Хомяков был очень сдержан, о своей внутренней жизни говорить не любил, мы его знаем и видим таким, каким он бывал на людях, в московских гостинных, на всех этих литературных и нелитературных вечерах, которых бывало три и больше каждую неделю. Иногда может и вправду показаться, что это был только умелый совопросник, — «Горгиас, совопросник мира сего», передает Герцен выражение «полуповрежденного» Морошкина, [25] и от себя прибавляет: «закалившийся старый бретер диалектики». Еще резче отзывается о Хомякове историк Соловьев в своих самодовольно-злобных «Записках». У Герцена получалось впечатление, что Хомяков скорее казался, чем был. Однако, он сумел проверить и исправить это впечатление, сумел почувствовать и понять, что была у Хомякова и какая-то совсем не показанная глубина…

Об этой внутренней жизни Хомякова мы знаем слишком мало. Чуть ли не единственным свидетельством является рассказ Юрия Самарина, — и Самарин тоже подчеркивает, что это был единственный случай, когда Хомяков приоткрыл перед ним мир «собственных внутренних ощущений». Это было сразу же после смерти жены Хомякова. «Жизнь его раздвоилась. Днем он работал, читал, говорил, занимался своими делами, отдавался каждому, кому до него было дело. Но когда наступала ночь и вокруг него все улегалось и умолкало, начиналась для него другая пора… Раз я жил у него в Ивановском. К нему съехалось несколько человек гостей, так что все комнаты были заняты, и он перенес мою постель к себе. После ужина, после долгих разговоров, оживленных его неистощимой веселостью, мы улеглись, погасили свечи, и я заснул. Далеко за полночь проснулся от какого-то говора в комнате. Утренняя заря едва-едва освещала ее. Не шевелясь и не подавая голоса, я начал всматриваться и вслушиваться. Он стоял на коленях перед походной своей иконой, руки были сложены крестом на подушке стула, голова покоилась на руках. До слуха моего доходили сдержанные рыдания. Это продолжалось до утра. Разумеется, я притворился спящим. На другой день он вышел к нам веселый, бодрый, с обычным своим добродушным смехом. От человека, всюду его сопровождавшего, я слышал, что это повторялось почти каждую ночь…»
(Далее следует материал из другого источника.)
-- ==== Sys2Proof/Syntax.lean ====
section
/-! DEFINITION. The command word cut into its fields (30_encoding.md R42) and the fourteen commands (R46). -/

namespace Sys2Proof

/-- The six fields of a command word, at fixed positions in every format (R42). -/
structure Fields where
  /-- Bits 31:24, the operation code. -/
  op : BitVec 8
  /-- Bits 23:20, the destination register number. -/
  vd : BitVec 4
  /-- Bits 19:16, the first source register number. -/
  va : BitVec 4
  /-- Bits 15:12, the second source register number. -/
  vb : BitVec 4
  /-- Bits 11:8, reserved, zero in every command. -/
  rsv : BitVec 4
  /-- Bits 7:0, the fractional-bit count immediate (R44). -/
  imm8 : BitVec 8
  deriving DecidableEq, Repr

/-- The fourteen commands with their operands (R43, R46). `LOAD`'s data operand is not in the word: it is the port
`wdata`, held in State (R50). -/
inductive Instr where
  | load (vd : RegNum) (imm8 : BitVec 8)
  | rescale (vd va : RegNum) (imm8 : BitVec 8)
  | add (vd va vb : RegNum)
  | sub (vd va vb : RegNum)
  | mul (vd va vb : RegNum)
  | div (vd va vb : RegNum)
  | cmpeq (va vb : RegNum)
  | cmpne (va vb : RegNum)
  | rdraw (va : RegNum)
  | rdfb (va : RegNum)
  | ipart (va : RegNum)
  | fpart (va : RegNum)
  | totext (va : RegNum)
  | rdstat
  deriving DecidableEq, Repr

/-- The mnemonic of a command as the opcode map writes it (R46). -/
def Instr.mnemonic : Instr → String
  | .load _ _ => "LOAD"
  | .rescale _ _ _ => "RESCALE"
  | .add _ _ _ => "ADD"
  | .sub _ _ _ => "SUB"
  | .mul _ _ _ => "MUL"
  | .div _ _ _ => "DIV"
  | .cmpeq _ _ => "CMPEQ"
  | .cmpne _ _ => "CMPNE"
  | .rdraw _ => "RDRAW"
  | .rdfb _ => "RDFB"
  | .ipart _ => "IPART"
  | .fpart _ => "FPART"
  | .totext _ => "TOTEXT"
  | .rdstat => "RDSTAT"

/-- The source registers a command names, in the order their validity is checked: `va`, then `vb` (R20, R53). -/
def Instr.sources : Instr → List RegNum
  | .load _ _ => []
  | .rescale _ va _ => [va]
  | .add _ va vb => [va, vb]
  | .sub _ va vb => [va, vb]
  | .mul _ va vb => [va, vb]
  | .div _ va vb => [va, vb]
  | .cmpeq va vb => [va, vb]
  | .cmpne va vb => [va, vb]
  | .rdraw va => [va]
  | .rdfb va => [va]
  | .ipart va => [va]
  | .fpart va => [va]
  | .totext va => [va]
  | .rdstat => []

/-- The destination register a command names, if its format has one (R20, R43). -/
def Instr.dest : Instr → Option RegNum
  | .load vd _ => some vd
  | .rescale vd _ _ => some vd
  | .add vd _ _ => some vd
  | .sub vd _ _ => some vd
  | .mul vd _ _ => some vd
  | .div vd _ _ => some vd
  | .cmpeq _ _ => none
  | .cmpne _ _ => none
  | .rdraw _ => none
  | .rdfb _ => none
  | .ipart _ => none
  | .fpart _ => none
  | .totext _ => none
  | .rdstat => none

end Sys2Proof
end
Самарин заключает свой рассказ общей характеристикой. «Не было в мире человека, которому до такой степени (было) противно и несвойственно увлекаться собственными ощущениями и уступить ясность сознания нервическому раздражению. Внутренняя жизнь его отличалась трезвостью, — это была преобладающая черта его благочестия. Он даже боялся умиления, зная, что человек слишком склонен вменять себе в заслугу каждое земное чувство, каждую пролитую слезу; и когда умиление на него находило, он нарочно сам себя обливал струей холодной насмешки, чтобы не давать душе своей испаряться в бесплодных порывах и все силы ее направлять на дела…»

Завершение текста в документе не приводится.